Она достала из погреба окорок, который купила два дня назад, отрезала себе приличный ломоть, взяла оттуда же холодную, как лед лепешку (и в погреб были вложены приличные деньги — амулет-охладитель недешев, но он стоит того), и запивая кусок мяса и лепешку водой из колодца, без всякого аппетита поела. Готовить не хотелось, и в который уже раз Аурика с удовлетворением себя похвалила — не зря она купила себе отдельное жилье. Никто к ней сейчас не лезет, не требует есть только горячую пищу, или запивать еду горячим компотом. Не капает на мозги, требуя делать то, чего она сейчас делать не хочет. Так что, бросив на столе недоеденные куски, Аурика пошла, да и завалилась спать, сбросив с себя все, всю одежду, до самой последней нитки. Аурика любила чувствовать прикосновение чистых простыней к своей обнаженной коже. Она так лучше отдыхала. А еще — это давало ощущение покоя и свободы, резко контрастируя с двадцатью годами ее военной службы, когда спать приходилось только в одежде — потной, грязной, вонючей, а нередко даже завшивленной.
Единственное, что напоследок она сделала — положила рядом с собой все оружие, которое может пригодиться в скоротечной схватке.
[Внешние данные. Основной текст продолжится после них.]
-- ==== Sys2Proof/Tests/Slice0.lean ====
section
/-! SUPPORT. The model's own tests. Expected values come from the spec: encodings from the `Encoding:` lines of the
instruction rules, step results from the vectors of spec/95_test_vectors.md (each test names its vector). After them,
one witness for every statement that has hypotheses. -/

namespace Sys2Proof.Tests

open Sys2Proof.Machine

/-! ### WellFormed: an ill-formed term for each check -/

theorem test_ill_formed_push_af_code : (Instr.pushRr .af).wellFormed = false := by decide
theorem test_ill_formed_pop_af_code : (Instr.popRr .af).wellFormed = false := by decide
theorem test_ill_formed_marker : Instr.prefixCb.wellFormed = false := by decide
theorem test_ill_formed_no_mapping : ∀ i ∈ ([.illegalD3, .illegalDB, .illegalDD, .illegalE3, .illegalE4, .illegalEB,
    .illegalEC, .illegalED, .illegalF4, .illegalFC, .illegalFD] : List Instr), i.wellFormed = false := by decide
theorem test_well_formed : ∀ i ∈ ([.nop, .stop, .pushRr .hl, .popRr .bc, .pushAf, .bitHl 7] : List Instr),
    i.wellFormed = true := by decide

/-! ### Decoding: one word per constructor, field by field from the encodings of the rules -/

theorem test_decode_orchestrator :
    decodeTableWord 8 0b00000000 = some .nop ∧
    decodeTableWord 16 (0x5A00 + 0b00010000) = some .stop ∧
    decodeTableWord 8 0b01110110 = some .halt ∧
    decodeTableWord 8 0b11110011 = some .di ∧
    decodeTableWord 8 0b11111011 = some .ei ∧
    decodeTableWord 8 0b11011001 = some .reti ∧
    decodeTableWord 8 0b11001011 = some .prefixCb := by decide

theorem test_decode_loads_1 :
    decodeTableWord 8 0b01_001_101 = some (.ldRR .c .l) ∧
    decodeTableWord 16 (0x5A00 + 0b00_011_110) = some (.ldRN .e) ∧
    decodeTableWord 8 0b01_111_110 = some (.ldRHl .a) ∧
    decodeTableWord 8 0b01110_010 = some (.ldHlR .d) ∧
    decodeTableWord 16 (0x5A00 + 0b00110110) = some .ldHlN ∧
    decodeTableWord 8 0b00001010 = some .ldABc ∧
    decodeTableWord 8 0b00011010 = some .ldADe ∧
    decodeTableWord 8 0b00000010 = some .ldBcA ∧
    decodeTableWord 8 0b00010010 = some .ldDeA ∧
    decodeTableWord 8 0b00101010 = some .ldAHli ∧
    decodeTableWord 8 0b00111010 = some .ldAHld ∧
    decodeTableWord 8 0b00100010 = some .ldHliA := by decide

theorem test_decode_loads_2 :
    decodeTableWord 8 0b00110010 = some .ldHldA ∧
    decodeTableWord 24 (0x125A00 + 0b11111010) = some .ldANn ∧
    decodeTableWord 24 (0x125A00 + 0b11101010) = some .ldNnA ∧
    decodeTableWord 16 (0x5A00 + 0b11110000) = some .ldhAN ∧
    decodeTableWord 16 (0x5A00 + 0b11100000) = some .ldhNA ∧
    decodeTableWord 8 0b11110010 = some .ldhAC ∧
    decodeTableWord 8 0b11100010 = some .ldhCA ∧
    decodeTableWord 24 (0x125A00 + 0b00_00_0001) = some (.ldRpNn .bc) ∧
    decodeTableWord 8 0b11111001 = some .ldSpHl ∧
    decodeTableWord 16 (0x5A00 + 0b11111000) = some .ldHlSpE ∧
    decodeTableWord 24 (0x125A00 + 0b00001000) = some .ldNnSp := by decide

theorem test_decode_alu_two_operands_1 :
    decodeTableWord 8 0b10000_000 = some (.addAR .b) ∧
    decodeTableWord 8 0b10000110 = some .addAHl ∧
    decodeTableWord 16 (0x5A00 + 0b11000110) = some .addAN ∧
    decodeTableWord 8 0b10001_001 = some (.adcAR .c) ∧
    decodeTableWord 8 0b10001110 = some .adcAHl ∧
    decodeTableWord 16 (0x5A00 + 0b11001110) = some .adcAN ∧
    decodeTableWord 8 0b10010_101 = some (.subR .l) ∧
    decodeTableWord 8 0b10010110 = some .subHl ∧
    decodeTableWord 16 (0x5A00 + 0b11010110) = some .subN ∧
    decodeTableWord 8 0b10011_011 = some (.sbcAR .e) ∧
    decodeTableWord 8 0b10011110 = some .sbcAHl ∧
    decodeTableWord 16 (0x5A00 + 0b11011110) = some .sbcAN := by decide

theorem test_decode_alu_two_operands_2 :
    decodeTableWord 8 0b10100_111 = some (.andR .a) ∧
    decodeTableWord 8 0b10100110 = some .andHl ∧
    decodeTableWord 16 (0x5A00 + 0b11100110) = some .andN ∧
    decodeTableWord 8 0b10101_010 = some (.xorR .d) ∧
    decodeTableWord 8 0b10101110 = some .xorHl ∧
    decodeTableWord 16 (0x5A00 + 0b11101110) = some .xorN ∧
    decodeTableWord 8 0b10110_100 = some (.orR .h) ∧
    decodeTableWord 8 0b10110110 = some .orHl ∧
    decodeTableWord 16 (0x5A00 + 0b11110110) = some .orN ∧
    decodeTableWord 8 0b10111_000 = some (.cpR .b) ∧
    decodeTableWord 8 0b10111110 = some .cpHl ∧
    decodeTableWord 16 (0x5A00 + 0b11111110) = some .cpN := by decide

theorem test_decode_alu_one_operand :
    decodeTableWord 8 0b00_001_100 = some (.incR .c) ∧
    decodeTableWord 8 0b00110100 = some .incHl ∧
    decodeTableWord 8 0b00_101_101 = some (.decR .l) ∧
    decodeTableWord 8 0b00110101 = some .decHl ∧
    decodeTableWord 8 0b00_11_0011 = some (.incRp .sp) ∧
    decodeTableWord 8 0b00_11_1011 = some (.decRp .sp) ∧
    decodeTableWord 8 0b00_10_1001 = some (.addHlRp .hl) ∧
    decodeTableWord 16 (0x5A00 + 0b11101000) = some .addSpE ∧
    decodeTableWord 8 0b00100111 = some .daa ∧
    decodeTableWord 8 0b00101111 = some .cpl ∧
    decodeTableWord 8 0b00110111 = some .scf ∧
    decodeTableWord 8 0b00111111 = some .ccf := by decide

theorem test_decode_accumulator_rotates :
    decodeTableWord 8 0b00000111 = some .rlca ∧
    decodeTableWord 8 0b00001111 = some .rrca ∧
    decodeTableWord 8 0b00010111 = some .rla ∧
    decodeTableWord 8 0b00011111 = some .rra := by decide

theorem test_decode_control_flow_1 :
    decodeTableWord 24 (0x125A00 + 0b11000011) = some .jpNn ∧
    decodeTableWord 24 (0x125A00 + 0b110_00_010) = some (.jpCcNn .nz) ∧
    decodeTableWord 8 0b11101001 = some .jpHl ∧
    decodeTableWord 16 (0x5A00 + 0b00011000) = some .jrE ∧
    decodeTableWord 16 (0x5A00 + 0b001_00_000) = some (.jrCcE .nz) ∧
    decodeTableWord 24 (0x125A00 + 0b11001101) = some .callNn ∧
    decodeTableWord 24 (0x125A00 + 0b110_01_100) = some (.callCcNn .z) ∧
    decodeTableWord 8 0b11001001 = some .ret ∧
    decodeTableWord 8 0b110_01_000 = some (.retCc .z) ∧
    decodeTableWord 8 0b11_011_111 = some (.rst 3) ∧
    decodeTableWord 8 0b11_10_0101 = some (.pushRr .hl) ∧
    decodeTableWord 8 0b11110101 = some .pushAf := by decide

theorem test_decode_control_flow_2 :
    decodeTableWord 8 0b11_00_0001 = some (.popRr .bc) ∧
    decodeTableWord 8 0b11110001 = some .popAf := by decide

theorem test_decode_no_mapping :
    decodeTableWord 8 0b11010011 = some .illegalD3 ∧
    decodeTableWord 8 0b11011011 = some .illegalDB ∧
    decodeTableWord 8 0b11011101 = some .illegalDD ∧
    decodeTableWord 8 0b11100011 = some .illegalE3 ∧
    decodeTableWord 8 0b11100100 = some .illegalE4 ∧
    decodeTableWord 8 0b11101011 = some .illegalEB ∧
    decodeTableWord 8 0b11101100 = some .illegalEC ∧
    decodeTableWord 8 0b11101101 = some .illegalED ∧
    decodeTableWord 8 0b11110100 = some .illegalF4 ∧
    decodeTableWord 8 0b11111100 = some .illegalFC ∧
    decodeTableWord 8 0b11111101 = some .illegalFD := by decide

theorem test_decode_prefixed_rotates_and_shifts_1 :
    decodeTableWord 16 (256 * 0b00000_000 + 0xCB) = some (.rlcR .b) ∧
    decodeTableWord 16 (256 * 0b00000110 + 0xCB) = some .rlcHl ∧
    decodeTableWord 16 (256 * 0b00001_001 + 0xCB) = some (.rrcR .c) ∧
    decodeTableWord 16 (256 * 0b00001110 + 0xCB) = some .rrcHl ∧
    decodeTableWord 16 (256 * 0b00010_101 + 0xCB) = some (.rlR .l) ∧
    decodeTableWord 16 (256 * 0b00010110 + 0xCB) = some .rlHl ∧
    decodeTableWord 16 (256 * 0b00011_011 + 0xCB) = some (.rrR .e) ∧
    decodeTableWord 16 (256 * 0b00011110 + 0xCB) = some .rrHl ∧
    decodeTableWord 16 (256 * 0b00100_111 + 0xCB) = some (.slaR .a) ∧
    decodeTableWord 16 (256 * 0b00100110 + 0xCB) = some .slaHl ∧
    decodeTableWord 16 (256 * 0b00101_010 + 0xCB) = some (.sraR .d) ∧
    decodeTableWord 16 (256 * 0b00101110 + 0xCB) = some .sraHl := by decide

theorem test_decode_prefixed_rotates_and_shifts_2 :
    decodeTableWord 16 (256 * 0b00110_100 + 0xCB) = some (.swapR .h) ∧
    decodeTableWord 16 (256 * 0b00110110 + 0xCB) = some .swapHl ∧
    decodeTableWord 16 (256 * 0b00111_000 + 0xCB) = some (.srlR .b) ∧
    decodeTableWord 16 (256 * 0b00111110 + 0xCB) = some .srlHl := by decide

theorem test_decode_prefixed_bits :
    decodeTableWord 16 (256 * 0b01_001_101 + 0xCB) = some (.bitR 1 .l) ∧
    decodeTableWord 16 (256 * 0b01_011_110 + 0xCB) = some (.bitHl 3) ∧
    decodeTableWord 16 (256 * 0b10_111_010 + 0xCB) = some (.resR 7 .d) ∧
    decodeTableWord 16 (256 * 0b10_100_110 + 0xCB) = some (.resHl 4) ∧
    decodeTableWord 16 (256 * 0b11_000_001 + 0xCB) = some (.setR 0 .c) ∧
    decodeTableWord 16 (256 * 0b11_101_110 + 0xCB) = some (.setHl 5) := by decide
Ну так, на всякий случай. В магическую защиту Аурика верила, но своей верной руке гораздо больше.
Спалось ей сладко, а под утро даже приснился сон — яркий, красочный, и такой забавный, что Аурика проснулась с улыбкой на лице. Ей приснилось, будто она снова стала маленькой и живет с мамой на берегу моря, в какой-то деревне. Мама сидит в тени высоченной шелковицы, и смотрит, как Аурика бегает по пляжу, забегая в воду и разбрызгивая ногой теплую волну. И нет двадцати лет войны, нет крови, грязи, смерти — есть только покой, безбрежное лазурное море и мама — молодая, красивая, так похожа на нее, Аурику. И так покойно, так хорошо на душе, что…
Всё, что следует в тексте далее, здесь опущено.